Think of a plate-spinning act – the thing where some guy spins plates on the ends of sticks and keeps them all going without any falling off. He starts with one plate, sets it spinning, then uses the time before it starts to wind down to set another going. Now, he goes back to the first and gives it a boost, then he sets a third plate going. He can now go back and boost the second, and maybe the first again. Then he spins up a fourth plate. And so on, until he has many plates all spinning. All he has to do is give each plate a boost as necessary. This is proper multi-tasking – the plate spinner does one thing at a time, following a sequence.

Let’s apply all this to the turn in the road (TIR). In the worst case, a pupil will start moving without having a clue what they’re going to do next – and the car just moves off along the kerb as their brain tries to figure out what’s going on, and what they should do next. Not quite as bad, but still very messy, is the case where the pupil tries to get the car moving, control the speed, and steer all at once. What usually happens is that the car lurches (perhaps stalls), which distracts them from steering. Then, if they try to steer, their foot comes up off the clutch and the car accelerates, which distracts them again and the steering stops. By this time, they’re almost at the opposite kerbside with very little steering applied.

TIR (assuming we’re doing it as a three-point turn) can be broken into three identical stages, each looking a bit like this:

  • select gear
  • find the bite
  • look around
  • release hand brake
  • control speed
  • get full lock on
  • control speed again
  • look around
  • control speed
  • watch the kerb
  • control the speed
  • stop

If we apply the plate spinner approach, where controlling the speed is the same as giving a plate a boost, we have a nice structure that can be followed in a steady sequence. As long as the car’s speed is kept low, everything else just happens.

My instructor is teaching me to dry steer

As I said earlier, you won’t fail for doing it on your test, and I now have much less of an issue with dry steering on manoeuvres than I used to. However, it is bad practice to do it when you definitely don’t need to. It can damage your tyres and other things and it is something you need to avoid whenever you can. If you’re parked in a tight space, the only way you’re ever going to get out is by dry steering.

I can’t master “pull-push” steering

If you can steer safely and in control, it doesn’t matter how you do it. Even using the palm of one hand and driving like the chavs do is perfectly acceptable… as long as you’re in control. However, if you are a beginner and you don’t already have a suitable way of steering, pull-push is a good technique to master. You can easily practice it at home using a book or dinner plate as a dummy steering wheel.

If you want to steer left, move your left hand to the top of the wheel (or dinner plate), grip, and pull the wheel down until your hand is at the bottom. Move your right hand to the bottom, grip, let go with your left hand, then push the wheel/plate up. To continue steering, move your left hand to the top again, change grip, and repeat – although you’ll probably have full-lock on before you complete the third movement.

To steer right, start by moving your right hand to the top of the wheel and pull down, etc.

Using pull-push means you always have more steering available to you. Using big turns is good for getting full-lock quickly, but you can use small shuffles for more precise steering as needed.
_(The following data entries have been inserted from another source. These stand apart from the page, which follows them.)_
/-! ### A field write -/

@[simp] theorem Drive.poke_pwr : (d.poke a hi lo v).pwr = d.pwr := rfl
@[simp] theorem Drive.poke_nrg : (d.poke a hi lo v).nrg = d.nrg := rfl
@[simp] theorem Drive.poke_pack : (d.poke a hi lo v).pack = d.pack := rfl
@[simp] theorem Drive.poke_recorder : (d.poke a hi lo v).recorder = d.recorder := rfl
@[simp] theorem Drive.poke_chn : (d.poke a hi lo v).chn = d.chn := rfl
@[simp] theorem Drive.poke_ports : (d.poke a hi lo v).ports = d.ports := rfl
@[simp] theorem Drive.poke_xpt : (d.poke a hi lo v).xpt = d.xpt := rfl
@[simp] theorem Drive.poke_mch : (d.poke a hi lo v).mch = d.mch := rfl
@[simp] theorem Drive.poke_cph : (d.poke a hi lo v).cph = d.cph := rfl
@[simp] theorem Drive.poke_nss : (d.poke a hi lo v).nss = d.nss := rfl
@[simp] theorem Drive.poke_vers : (d.poke a hi lo v).vers = d.vers := rfl
@[simp] theorem Drive.poke_uses : (d.poke a hi lo v).uses = d.uses := rfl
@[simp] theorem Drive.poke_jobs : (d.poke a hi lo v).jobs = d.jobs := rfl
@[simp] theorem Drive.poke_nextJob : (d.poke a hi lo v).nextJob = d.nextJob := rfl
@[simp] theorem Drive.poke_jrn : (d.poke a hi lo v).jrn = d.jrn := rfl
@[simp] theorem Drive.poke_med : (d.poke a hi lo v).med = d.med := rfl
@[simp] theorem Drive.poke_ctl : (d.poke a hi lo v).ctl = d.ctl := rfl
@[simp] theorem Drive.poke_upd : (d.poke a hi lo v).upd = d.upd := rfl
@[simp] theorem Drive.poke_snaps : (d.poke a hi lo v).snaps = d.snaps := rfl
@[simp] theorem Drive.poke_bufs : (d.poke a hi lo v).bufs = d.bufs := rfl
@[simp] theorem Drive.poke_results : (d.poke a hi lo v).results = d.results := rfl
@[simp] theorem Drive.poke_i3cAddr : (d.poke a hi lo v).i3cAddr = d.i3cAddr := rfl
@[simp] theorem Drive.poke_i3cIbi : (d.poke a hi lo v).i3cIbi = d.i3cIbi := rfl
@[simp] theorem Drive.poke_edges : (d.poke a hi lo v).edges = d.edges := rfl
@[simp] theorem Drive.poke_deferred : (d.poke a hi lo v).deferred = d.deferred := rfl
@[simp] theorem Drive.poke_late : (d.poke a hi lo v).late = d.late := rfl
@[simp] theorem Drive.poke_ledTest : (d.poke a hi lo v).ledTest = d.ledTest := rfl
@[simp] theorem Drive.poke_airSeen : (d.poke a hi lo v).airSeen = d.airSeen := rfl
@[simp] theorem Drive.poke_lastRsp : (d.poke a hi lo v).lastRsp = d.lastRsp := rfl
@[simp] theorem Drive.poke_free : (d.poke a hi lo v).free = d.free := rfl
@[simp] theorem Drive.poke_out : (d.poke a hi lo v).out = d.out := rfl

/-! ### A wide write -/

@[simp] theorem Drive.setWide_pwr : (d.setWide a n).pwr = d.pwr := rfl
@[simp] theorem Drive.setWide_nrg : (d.setWide a n).nrg = d.nrg := rfl
@[simp] theorem Drive.setWide_pack : (d.setWide a n).pack = d.pack := rfl
@[simp] theorem Drive.setWide_recorder : (d.setWide a n).recorder = d.recorder := rfl
@[simp] theorem Drive.setWide_chn : (d.setWide a n).chn = d.chn := rfl
@[simp] theorem Drive.setWide_ports : (d.setWide a n).ports = d.ports := rfl
@[simp] theorem Drive.setWide_xpt : (d.setWide a n).xpt = d.xpt := rfl
@[simp] theorem Drive.setWide_mch : (d.setWide a n).mch = d.mch := rfl
@[simp] theorem Drive.setWide_cph : (d.setWide a n).cph = d.cph := rfl
@[simp] theorem Drive.setWide_nss : (d.setWide a n).nss = d.nss := rfl
@[simp] theorem Drive.setWide_vers : (d.setWide a n).vers = d.vers := rfl
@[simp] theorem Drive.setWide_uses : (d.setWide a n).uses = d.uses := rfl
@[simp] theorem Drive.setWide_jobs : (d.setWide a n).jobs = d.jobs := rfl
@[simp] theorem Drive.setWide_nextJob : (d.setWide a n).nextJob = d.nextJob := rfl
@[simp] theorem Drive.setWide_jrn : (d.setWide a n).jrn = d.jrn := rfl
@[simp] theorem Drive.setWide_med : (d.setWide a n).med = d.med := rfl
@[simp] theorem Drive.setWide_ctl : (d.setWide a n).ctl = d.ctl := rfl
@[simp] theorem Drive.setWide_upd : (d.setWide a n).upd = d.upd := rfl
@[simp] theorem Drive.setWide_snaps : (d.setWide a n).snaps = d.snaps := rfl
@[simp] theorem Drive.setWide_bufs : (d.setWide a n).bufs = d.bufs := rfl
@[simp] theorem Drive.setWide_results : (d.setWide a n).results = d.results := rfl
@[simp] theorem Drive.setWide_i3cAddr : (d.setWide a n).i3cAddr = d.i3cAddr := rfl
@[simp] theorem Drive.setWide_i3cIbi : (d.setWide a n).i3cIbi = d.i3cIbi := rfl
@[simp] theorem Drive.setWide_edges : (d.setWide a n).edges = d.edges := rfl
@[simp] theorem Drive.setWide_deferred : (d.setWide a n).deferred = d.deferred := rfl
@[simp] theorem Drive.setWide_late : (d.setWide a n).late = d.late := rfl
@[simp] theorem Drive.setWide_ledTest : (d.setWide a n).ledTest = d.ledTest := rfl
@[simp] theorem Drive.setWide_airSeen : (d.setWide a n).airSeen = d.airSeen := rfl
@[simp] theorem Drive.setWide_lastRsp : (d.setWide a n).lastRsp = d.lastRsp := rfl
@[simp] theorem Drive.setWide_free : (d.setWide a n).free = d.free := rfl
@[simp] theorem Drive.setWide_out : (d.setWide a n).out = d.out := rfl

/-! ### A saturating counter -/

@[simp] theorem Drive.bump_pwr : (d.bump a k).pwr = d.pwr := rfl
@[simp] theorem Drive.bump_nrg : (d.bump a k).nrg = d.nrg := rfl
@[simp] theorem Drive.bump_pack : (d.bump a k).pack = d.pack := rfl
@[simp] theorem Drive.bump_recorder : (d.bump a k).recorder = d.recorder := rfl
@[simp] theorem Drive.bump_chn : (d.bump a k).chn = d.chn := rfl
@[simp] theorem Drive.bump_ports : (d.bump a k).ports = d.ports := rfl
@[simp] theorem Drive.bump_xpt : (d.bump a k).xpt = d.xpt := rfl
@[simp] theorem Drive.bump_mch : (d.bump a k).mch = d.mch := rfl
@[simp] theorem Drive.bump_cph : (d.bump a k).cph = d.cph := rfl
@[simp] theorem Drive.bump_nss : (d.bump a k).nss = d.nss := rfl
@[simp] theorem Drive.bump_vers : (d.bump a k).vers = d.vers := rfl
@[simp] theorem Drive.bump_uses : (d.bump a k).uses = d.uses := rfl
@[simp] theorem Drive.bump_jobs : (d.bump a k).jobs = d.jobs := rfl
@[simp] theorem Drive.bump_nextJob : (d.bump a k).nextJob = d.nextJob := rfl
@[simp] theorem Drive.bump_jrn : (d.bump a k).jrn = d.jrn := rfl
@[simp] theorem Drive.bump_med : (d.bump a k).med = d.med := rfl
@[simp] theorem Drive.bump_ctl : (d.bump a k).ctl = d.ctl := rfl
@[simp] theorem Drive.bump_upd : (d.bump a k).upd = d.upd := rfl
@[simp] theorem Drive.bump_snaps : (d.bump a k).snaps = d.snaps := rfl
@[simp] theorem Drive.bump_bufs : (d.bump a k).bufs = d.bufs := rfl
@[simp] theorem Drive.bump_results : (d.bump a k).results = d.results := rfl
@[simp] theorem Drive.bump_i3cAddr : (d.bump a k).i3cAddr = d.i3cAddr := rfl
@[simp] theorem Drive.bump_i3cIbi : (d.bump a k).i3cIbi = d.i3cIbi := rfl
@[simp] theorem Drive.bump_edges : (d.bump a k).edges = d.edges := rfl
@[simp] theorem Drive.bump_deferred : (d.bump a k).deferred = d.deferred := rfl
@[simp] theorem Drive.bump_late : (d.bump a k).late = d.late := rfl
@[simp] theorem Drive.bump_ledTest : (d.bump a k).ledTest = d.ledTest := rfl
@[simp] theorem Drive.bump_airSeen : (d.bump a k).airSeen = d.airSeen := rfl
@[simp] theorem Drive.bump_lastRsp : (d.bump a k).lastRsp = d.lastRsp := rfl
@[simp] theorem Drive.bump_free : (d.bump a k).free = d.free := rfl
@[simp] theorem Drive.bump_out : (d.bump a k).out = d.out := rfl

/-! ### A counter -/

@[simp] theorem Drive.bumpOpen_pwr : (d.bumpOpen a k).pwr = d.pwr := by unfold Drive.bumpOpen; exact Drive.setReg_pwr ..
@[simp] theorem Drive.bumpOpen_nrg : (d.bumpOpen a k).nrg = d.nrg := by unfold Drive.bumpOpen; exact Drive.setReg_nrg ..
@[simp] theorem Drive.bumpOpen_pack : (d.bumpOpen a k).pack = d.pack := by unfold Drive.bumpOpen; exact Drive.setReg_pack ..
@[simp] theorem Drive.bumpOpen_recorder : (d.bumpOpen a k).recorder = d.recorder := by unfold Drive.bumpOpen; exact Drive.setReg_recorder ..
@[simp] theorem Drive.bumpOpen_chn : (d.bumpOpen a k).chn = d.chn := by unfold Drive.bumpOpen; exact Drive.setReg_chn ..
@[simp] theorem Drive.bumpOpen_ports : (d.bumpOpen a k).ports = d.ports := by unfold Drive.bumpOpen; exact Drive.setReg_ports ..
@[simp] theorem Drive.bumpOpen_xpt : (d.bumpOpen a k).xpt = d.xpt := by unfold Drive.bumpOpen; exact Drive.setReg_xpt ..
@[simp] theorem Drive.bumpOpen_mch : (d.bumpOpen a k).mch = d.mch := by unfold Drive.bumpOpen; exact Drive.setReg_mch ..
@[simp] theorem Drive.bumpOpen_cph : (d.bumpOpen a k).cph = d.cph := by unfold Drive.bumpOpen; exact Drive.setReg_cph ..
@[simp] theorem Drive.bumpOpen_nss : (d.bumpOpen a k).nss = d.nss := by unfold Drive.bumpOpen; exact Drive.setReg_nss ..
@[simp] theorem Drive.bumpOpen_vers : (d.bumpOpen a k).vers = d.vers := by unfold Drive.bumpOpen; exact Drive.setReg_vers ..
@[simp] theorem Drive.bumpOpen_uses : (d.bumpOpen a k).uses = d.uses := by unfold Drive.bumpOpen; exact Drive.setReg_uses ..
@[simp] theorem Drive.bumpOpen_jobs : (d.bumpOpen a k).jobs = d.jobs := by unfold Drive.bumpOpen; exact Drive.setReg_jobs ..
@[simp] theorem Drive.bumpOpen_nextJob : (d.bumpOpen a k).nextJob = d.nextJob := by unfold Drive.bumpOpen; exact Drive.setReg_nextJob ..
@[simp] theorem Drive.bumpOpen_jrn : (d.bumpOpen a k).jrn = d.jrn := by unfold Drive.bumpOpen; exact Drive.setReg_jrn ..
@[simp] theorem Drive.bumpOpen_med : (d.bumpOpen a k).med = d.med := by unfold Drive.bumpOpen; exact Drive.setReg_med ..
@[simp] theorem Drive.bumpOpen_ctl : (d.bumpOpen a k).ctl = d.ctl := by unfold Drive.bumpOpen; exact Drive.setReg_ctl ..
@[simp] theorem Drive.bumpOpen_upd : (d.bumpOpen a k).upd = d.upd := by unfold Drive.bumpOpen; exact Drive.setReg_upd ..
@[simp] theorem Drive.bumpOpen_snaps : (d.bumpOpen a k).snaps = d.snaps := by unfold Drive.bumpOpen; exact Drive.setReg_snaps ..
@[simp] theorem Drive.bumpOpen_bufs : (d.bumpOpen a k).bufs = d.bufs := by unfold Drive.bumpOpen; exact Drive.setReg_bufs ..
@[simp] theorem Drive.bumpOpen_results : (d.bumpOpen a k).results = d.results := by unfold Drive.bumpOpen; exact Drive.setReg_results ..
@[simp] theorem Drive.bumpOpen_i3cAddr : (d.bumpOpen a k).i3cAddr = d.i3cAddr := by unfold Drive.bumpOpen; exact Drive.setReg_i3cAddr ..
@[simp] theorem Drive.bumpOpen_i3cIbi : (d.bumpOpen a k).i3cIbi = d.i3cIbi := by unfold Drive.bumpOpen; exact Drive.setReg_i3cIbi ..
@[simp] theorem Drive.bumpOpen_edges : (d.bumpOpen a k).edges = d.edges := by unfold Drive.bumpOpen; exact Drive.setReg_edges ..
@[simp] theorem Drive.bumpOpen_deferred : (d.bumpOpen a k).deferred = d.deferred := by unfold Drive.bumpOpen; exact Drive.setReg_deferred ..
@[simp] theorem Drive.bumpOpen_late : (d.bumpOpen a k).late = d.late := by unfold Drive.bumpOpen; exact Drive.setReg_late ..
@[simp] theorem Drive.bumpOpen_ledTest : (d.bumpOpen a k).ledTest = d.ledTest := by unfold Drive.bumpOpen; exact Drive.setReg_ledTest ..
@[simp] theorem Drive.bumpOpen_airSeen : (d.bumpOpen a k).airSeen = d.airSeen := by unfold Drive.bumpOpen; exact Drive.setReg_airSeen ..
@[simp] theorem Drive.bumpOpen_lastRsp : (d.bumpOpen a k).lastRsp = d.lastRsp := by unfold Drive.bumpOpen; exact Drive.setReg_lastRsp ..
@[simp] theorem Drive.bumpOpen_free : (d.bumpOpen a k).free = d.free := by unfold Drive.bumpOpen; exact Drive.setReg_free ..
@[simp] theorem Drive.bumpOpen_out : (d.bumpOpen a k).out = d.out := by unfold Drive.bumpOpen; exact Drive.setReg_out ..

/-! ### A wide counter -/

@[simp] theorem Drive.bumpWide_pwr : (d.bumpWide a k).pwr = d.pwr := by unfold Drive.bumpWide; exact Drive.setWide_pwr ..
@[simp] theorem Drive.bumpWide_nrg : (d.bumpWide a k).nrg = d.nrg := by unfold Drive.bumpWide; exact Drive.setWide_nrg ..
@[simp] theorem Drive.bumpWide_pack : (d.bumpWide a k).pack = d.pack := by unfold Drive.bumpWide; exact Drive.setWide_pack ..
@[simp] theorem Drive.bumpWide_recorder : (d.bumpWide a k).recorder = d.recorder := by unfold Drive.bumpWide; exact Drive.setWide_recorder ..
@[simp] theorem Drive.bumpWide_chn : (d.bumpWide a k).chn = d.chn := by unfold Drive.bumpWide; exact Drive.setWide_chn ..
@[simp] theorem Drive.bumpWide_ports : (d.bumpWide a k).ports = d.ports := by unfold Drive.bumpWide; exact Drive.setWide_ports ..
@[simp] theorem Drive.bumpWide_xpt : (d.bumpWide a k).xpt = d.xpt := by unfold Drive.bumpWide; exact Drive.setWide_xpt ..
@[simp] theorem Drive.bumpWide_mch : (d.bumpWide a k).mch = d.mch := by unfold Drive.bumpWide; exact Drive.setWide_mch ..
@[simp] theorem Drive.bumpWide_cph : (d.bumpWide a k).cph = d.cph := by unfold Drive.bumpWide; exact Drive.setWide_cph ..
@[simp] theorem Drive.bumpWide_nss : (d.bumpWide a k).nss = d.nss := by unfold Drive.bumpWide; exact Drive.setWide_nss ..
@[simp] theorem Drive.bumpWide_vers : (d.bumpWide a k).vers = d.vers := by unfold Drive.bumpWide; exact Drive.setWide_vers ..
@[simp] theorem Drive.bumpWide_uses : (d.bumpWide a k).uses = d.uses := by unfold Drive.bumpWide; exact Drive.setWide_uses ..
@[simp] theorem Drive.bumpWide_jobs : (d.bumpWide a k).jobs = d.jobs := by unfold Drive.bumpWide; exact Drive.setWide_jobs ..
@[simp] theorem Drive.bumpWide_nextJob : (d.bumpWide a k).nextJob = d.nextJob := by unfold Drive.bumpWide; exact Drive.setWide_nextJob ..
@[simp] theorem Drive.bumpWide_jrn : (d.bumpWide a k).jrn = d.jrn := by unfold Drive.bumpWide; exact Drive.setWide_jrn ..
@[simp] theorem Drive.bumpWide_med : (d.bumpWide a k).med = d.med := by unfold Drive.bumpWide; exact Drive.setWide_med ..
@[simp] theorem Drive.bumpWide_ctl : (d.bumpWide a k).ctl = d.ctl := by unfold Drive.bumpWide; exact Drive.setWide_ctl ..
@[simp] theorem Drive.bumpWide_upd : (d.bumpWide a k).upd = d.upd := by unfold Drive.bumpWide; exact Drive.setWide_upd ..
@[simp] theorem Drive.bumpWide_snaps : (d.bumpWide a k).snaps = d.snaps := by unfold Drive.bumpWide; exact Drive.setWide_snaps ..
@[simp] theorem Drive.bumpWide_bufs : (d.bumpWide a k).bufs = d.bufs := by unfold Drive.bumpWide; exact Drive.setWide_bufs ..
@[simp] theorem Drive.bumpWide_results : (d.bumpWide a k).results = d.results := by unfold Drive.bumpWide; exact Drive.setWide_results ..
@[simp] theorem Drive.bumpWide_i3cAddr : (d.bumpWide a k).i3cAddr = d.i3cAddr := by unfold Drive.bumpWide; exact Drive.setWide_i3cAddr ..
@[simp] theorem Drive.bumpWide_i3cIbi : (d.bumpWide a k).i3cIbi = d.i3cIbi := by unfold Drive.bumpWide; exact Drive.setWide_i3cIbi ..
@[simp] theorem Drive.bumpWide_edges : (d.bumpWide a k).edges = d.edges := by unfold Drive.bumpWide; exact Drive.setWide_edges ..
@[simp] theorem Drive.bumpWide_deferred : (d.bumpWide a k).deferred = d.deferred := by unfold Drive.bumpWide; exact Drive.setWide_deferred ..
@[simp] theorem Drive.bumpWide_late : (d.bumpWide a k).late = d.late := by unfold Drive.bumpWide; exact Drive.setWide_late ..
@[simp] theorem Drive.bumpWide_ledTest : (d.bumpWide a k).ledTest = d.ledTest := by unfold Drive.bumpWide; exact Drive.setWide_ledTest ..
@[simp] theorem Drive.bumpWide_airSeen : (d.bumpWide a k).airSeen = d.airSeen := by unfold Drive.bumpWide; exact Drive.setWide_airSeen ..
@[simp] theorem Drive.bumpWide_lastRsp : (d.bumpWide a k).lastRsp = d.lastRsp := by unfold Drive.bumpWide; exact Drive.setWide_lastRsp ..
@[simp] theorem Drive.bumpWide_free : (d.bumpWide a k).free = d.free := by unfold Drive.bumpWide; exact Drive.setWide_free ..
@[simp] theorem Drive.bumpWide_out : (d.bumpWide a k).out = d.out := by unfold Drive.bumpWide; exact Drive.setWide_out ..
Get the dinner plate out and make sure you can do it.

Do you have to use “push-pull”?

It’s actually called pull-push, but whatever you call it the answer is “no”. As far as I am aware, you have never HAD to do it that way – you’re probably confused about being told that by your own instructor, or by someone else whose instructor told them. The examiner doesn’t care how you steer as long as you’re in control.

That’s not to say that you can literally steer anyway you like, though. Pull-push (or something very similar to it) done properly is definitely the best way – especially for learners.

What about “palming”?

This is what I refer to as “chav steering” – it’s where someone uses the palm of one hand to rotate the wheel, and it is the favoured method of people who are trying to cultivate an image.

I often pick up pupils who use it, and I don’t immediately try to change them unless there is a problem with control. I’m perfectly happy for them to use it when they’re doing manoeuvres because of the low speeds involved. However, if they try it when turning into a road or round a sharp bend, if my guts flip even a small amount as a result of the change in momentum then I’m right on it, and they will learn how to steer using pull-push.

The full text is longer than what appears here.